-- ==== Sys2Proof/Machine/FixedWidth.lean ====
section
/-! DEFINITION. The Fixed-Width Field Reader: `RDU16` and `RDADDR` (42_fixed_width.md). -/

namespace Sys2Proof.Machine

/-- `RDU16 rd` (42_fixed_width.md R76, R77, R80 to R82). -/
def execRdu16 (rd : U16Reg) (s : State) : Host.Outcome State Fault Refusal :=
  finish (destinations (.rdu16 rd)) s (takeField s.len s.cur Config.u16Bytes (u16Stage rd)) fun f => do
    let v ← readU16 s f.off
    .ok { setU16 rd (some v) s with cur := f.next }

/-- `RDADDR ra` (42_fixed_width.md R78 to R82). -/
def execRdaddr (ra : AddrReg) (s : State) : Host.Outcome State Fault Refusal :=
  finish (destinations (.rdaddr ra)) s (takeField s.len s.cur Config.addrBytes (addrStage ra)) fun f => do
    let x ← readAddr s f.off
    .ok { setAddr ra (some x) s with cur := f.next }

end Sys2Proof.Machine
end

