-- ==== Sys2Proof/Safety.lean ====
section
/-! DEFINITION. The terms claims are stated in: what a buffer holds, the invariant of the state, and sequences of
instructions. -/

namespace Sys2Proof.Machine

/-- The buffer byte at an offset holds a value. -/
def State.written (s : State) (a : Nat) : Bool := (Memory.get s.buf a).isSome

/-- The buffer byte at an offset, where it holds a value. -/
def State.byteAt (s : State) (a : Nat) : Byte := (Memory.get s.buf a).getD 0

/-- `n` bytes from an offset all hold values. -/
def State.writtenFrom (s : State) (a n : Nat) : Prop := ∀ j, j < n → s.written (a + j) = true

/-- The host's duty of 70_reset_and_hazards.md R131: every byte below `LEN` holds a value. -/
def State.frameWritten (s : State) : Prop := ∀ a, a < s.len → s.written a = true

/-- Bit `p` of the buffer as a stream (00_scope.md R12), where its byte holds a value. -/
def State.bitAt (s : State) (p : Nat) : Bool := (s.byteAt (p / 8)).getLsbD (7 - p % 8)

/-- The `w` bits from `p` as a number, the first the most significant (40_bitfield_reader.md R66). -/
def State.bitsAt (s : State) (p : Nat) : Nat → Nat
  | 0 => 0
  | k + 1 => 2 * s.bitsAt p k + (s.bitAt (p + k)).toNat

/-- The big-endian 16-bit number at an offset (20_memory.md R37), where its bytes hold values. -/
def State.wordAt (s : State) (a : Nat) : Word := s.byteAt a ++ s.byteAt (a + 1)

/-- The six bytes at an offset (20_memory.md R39), where they hold values. -/
def State.addrAt (s : State) (a : Nat) : Address :=
  ⟨s.byteAt a, s.byteAt (a + 1), s.byteAt (a + 2), s.byteAt (a + 3), s.byteAt (a + 4), s.byteAt (a + 5)⟩

/-- `STATUS` after success (60_exceptions.md R108). -/
def Status.success : Status := ⟨true, false, .none, .none⟩

/-- `STATUS` after a failure (60_exceptions.md R108). -/
def Status.failed (code : Code) (stage : Stage) : Status := ⟨true, true, code, stage⟩

/-- The span registers hold values together, and a span they hold leaves room for the trailer within `CAP`: no wrapped
length (43_assembler.md R84). -/
def State.spanFits (s : State) : Prop :=
  match s.payOff, s.payLen with
  | some off, some n => off + n + 2 ≤ s.cap
  | none, none => True
  | some _, none => False
  | none, some _ => False

/-- The invariant of the state: memory is canonical and lies below `CAP`, every offset and count fits its register
(00_scope.md R10), the span is no wrapped one, and the fields of `STATUS` agree (10_state.md R25, R26). -/
structure State.Inv (s : State) : Prop where
  bufSorted : Memory.wf s.buf
  bufBelowCap : ∀ c, c ∈ s.buf → c.1 < s.cap
  lenFits : s.len ≤ s.cap
  curFits : s.cur < 2 ^ Config.curWidth s.cap
  span : s.spanFits
  errOffFits : s.errOff < 2 ^ Config.curWidth s.cap
  errIffCode : s.status.err = true ↔ s.status.code ≠ .none
  codeIffStage : s.status.code = .none ↔ s.status.stage = .none
  successOffset : s.status.code = .none → s.errOff = 0
  doneIfErr : s.status.err = true → s.status.done = true

/-- Instructions one after another, stopping where one stops (20_memory.md R46: operations take effect in order). -/
def runAll : List Instr → State → Host.Outcome State Fault Refusal
  | [], s => .next s
  | i :: is, s =>
    match exec i s with
    | .next t => runAll is t
    | .fault e => .fault e
    | .refused r => .refused r

/-- Bit-field reads one after another with the values they leave in `BITVAL`; none where one of them fails or stops. -/
def runBits : List Width → State → Option (List (BitVec 4) × State)
  | [], s => some ([], s)
  | w :: ws, s =>
    match exec (.rdbits w) s with
    | .next t =>
      match t.bitval, runBits ws t with
      | some v, some (vs, u) => some (v :: vs, u)
      | _, _ => none
    | _ => none

/-- The failure `PARSE` reports for a frame of fewer than 32 bytes: the rows of the table of 43_assembler.md R89. -/
def parseFailure (len : Nat) : Failure :=
  if len < 2 then ⟨.insufficientData, .fc, 0⟩
  else if len < 4 then ⟨.insufficientData, .duration, 16⟩
  else if len < 10 then ⟨.insufficientData, .addr1, 32⟩
  else if len < 16 then ⟨.insufficientData, .addr2, 80⟩
  else if len < 22 then ⟨.insufficientData, .addr3, 128⟩
  else if len < 28 then ⟨.insufficientData, .addr4, 176⟩
  else if len < 30 then ⟨.insufficientData, .seqControl, 224⟩
  else ⟨.truncatedFrame, .payload, 240⟩

/-- What a byte-granular read of `n` bytes for `stage` reports when it is issued at bit offset `cur` of a frame of `len`
bytes, alignment before data (60_exceptions.md R103, R109, R111). -/
def fieldReport (len cur n : Nat) (stage : Stage) : Status × Nat :=
  if cur % 8 ≠ 0 then (Status.failed .misalignedCursor stage, cur)
  else if 8 * len < cur + 8 * n then (Status.failed .insufficientData stage, cur)
  else (Status.success, 0)

/-- `STATUS` and `ERR_OFF` after an instruction that goes on, by `LEN` and `CUR` before it (10_state.md R25, R26;
60_exceptions.md R103, R104, R111). -/
def commandReport (len cur : Nat) : Instr → Status × Nat
  | .rdbits w => if 8 * len < cur + widthBits w then (Status.failed .insufficientData .bits, cur) else (Status.success, 0)
  | .rdfc => fieldReport len cur 2 .fc
  | .rdu16 .duration => fieldReport len cur 2 .duration
  | .rdu16 .seqControl => fieldReport len cur 2 .seqControl
  | .rdu16 .crc => fieldReport len cur 2 .crc
  | .rdaddr .addr1 => fieldReport len cur 6 .addr1
  | .rdaddr .addr2 => fieldReport len cur 6 .addr2
  | .rdaddr .addr3 => fieldReport len cur 6 .addr3
  | .rdaddr .addr4 => fieldReport len cur 6 .addr4
  | .span =>
    if cur % 8 ≠ 0 then (Status.failed .misalignedCursor .payload, cur)
    else if 8 * len < cur + 16 then (Status.failed .truncatedFrame .payload, cur)
    else (Status.success, 0)
  | .parse =>
    if len < 32 then (Status.failed (parseFailure len).cond.code (parseFailure len).stage, (parseFailure len).off)
    else (Status.success, 0)
  | .setfc | .setaddrs | .setdur | .setseq | .setcrc => (Status.success, 0)

/-- The 16-bit number that shows the eleven fields of `FC` (10_state.md R19). -/
def FrameControl.number (f : FrameControl) : Nat :=
  f.version.toNat * 2 ^ 14 + f.ftype.toNat * 2 ^ 12 + f.subtype.toNat * 2 ^ 8 + f.toDs.toNat * 2 ^ 7
    + f.fromDs.toNat * 2 ^ 6 + f.moreFragments.toNat * 2 ^ 5 + f.retry.toNat * 2 ^ 4 + f.powerMgmt.toNat * 2 ^ 3
    + f.moreData.toNat * 2 ^ 2 + f.wep.toNat * 2 + f.order.toNat

/-- The 48-bit number that shows an address, its first byte the most significant (10_state.md R21). -/
def Address.number (x : Address) : Nat :=
  x.b0.toNat * 2 ^ 40 + x.b1.toNat * 2 ^ 32 + x.b2.toNat * 2 ^ 24 + x.b3.toNat * 2 ^ 16 + x.b4.toNat * 2 ^ 8 + x.b5.toNat

/-- Inputs served one after another, stopping where one stops (20_memory.md R46). -/
def serveAll : List Input → State → Host.Outcome State Fault Refusal
  | [], s => .next s
  | x :: xs, s =>
    match serve x s with
    | .next t => serveAll xs t
    | .fault e => .fault e
    | .refused r => .refused r

/-- A replace operation with the value the host supplies for it (44_record_replace.md R101). -/
inductive Replacement where
  | fc (w : Word)
  | addrs (x1 x2 x3 x4 : Address)
  | duration (w : Word)
  | seqControl (w : Word)
  | crc (w : Word)
deriving DecidableEq, Repr

/-- The operation that makes a replacement. -/
def Replacement.instr : Replacement → Instr
  | .fc _ => .setfc
  | .addrs _ _ _ _ => .setaddrs
  | .duration _ => .setdur
  | .seqControl _ => .setseq
  | .crc _ => .setcrc

/-- The host's writes of the operands, at the indices of 10_state.md R27. -/
def Replacement.operands : Replacement → List Input
  | .fc w => [.write 0x18 w.toNat]
  | .addrs x1 x2 x3 x4 =>
    [.write 0x1A x1.number, .write 0x1B x2.number, .write 0x1C x3.number, .write 0x1D x4.number]
  | .duration w | .seqControl w | .crc w => [.write 0x19 w.toNat]

/-- A replacement as the host makes it: the operands, then the command (70_reset_and_hazards.md R131, "build a record"). -/
def Replacement.inputs (r : Replacement) : List Input := r.operands ++ [commandInput (encode r.instr)]

/-- The record holds what the replacement supplied, bit for bit (44_record_replace.md R101). -/
def Replacement.heldBy (t : State) : Replacement → Prop
  | .fc w => t.fc.map FrameControl.number = some w.toNat
  | .addrs x1 x2 x3 x4 => t.addr1 = some x1 ∧ t.addr2 = some x2 ∧ t.addr3 = some x3 ∧ t.addr4 = some x4
  | .duration w => t.duration = some w
  | .seqControl w => t.seqControl = some w
  | .crc w => t.crc = some w

/-- The five replace operations of the Frame Record (44_record_replace.md). -/
def isReplace : Instr → Bool
  | .setfc | .setaddrs | .setdur | .setseq | .setcrc => true
  | .rdbits _ | .rdfc | .rdu16 _ | .rdaddr _ | .span | .parse => false

/-- The stages of the expansion `parse.steps` that are commands (30_encoding.md R63). -/
def parseSteps : List Instr :=
  [.rdfc, .rdu16 .duration, .rdaddr .addr1, .rdaddr .addr2, .rdaddr .addr3, .rdaddr .addr4, .rdu16 .seqControl, .span,
    .rdu16 .crc]

end Sys2Proof.Machine
end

§ **PROBLEM REQUIREMENTS**:
Restate, word for word, the listing above from its first line through the line that contains "setU16 rd (some", keeping both of those lines.

§ **SOLUTION FOR THIS PROBLEM**:
-- ==== Sys2Proof/Machine/FixedWidth.lean ====
section
/-! DEFINITION. The Fixed-Width Field Reader: `RDU16` and `RDADDR` (42_fixed_width.md). -/

namespace Sys2Proof.Machine

/-- `RDU16 rd` (42_fixed_width.md R76, R77, R80 to R82). -/
def execRdu16 (rd : U16Reg) (s : State) : Host.Outcome State Fault Refusal :=
  finish (destinations (.rdu16 rd)) s (takeField s.len s.cur Config.u16Bytes (u16Stage rd)) fun f => do
    let v ← readU16 s f.off
    .ok { setU16 rd (some v) s with cur := f.next }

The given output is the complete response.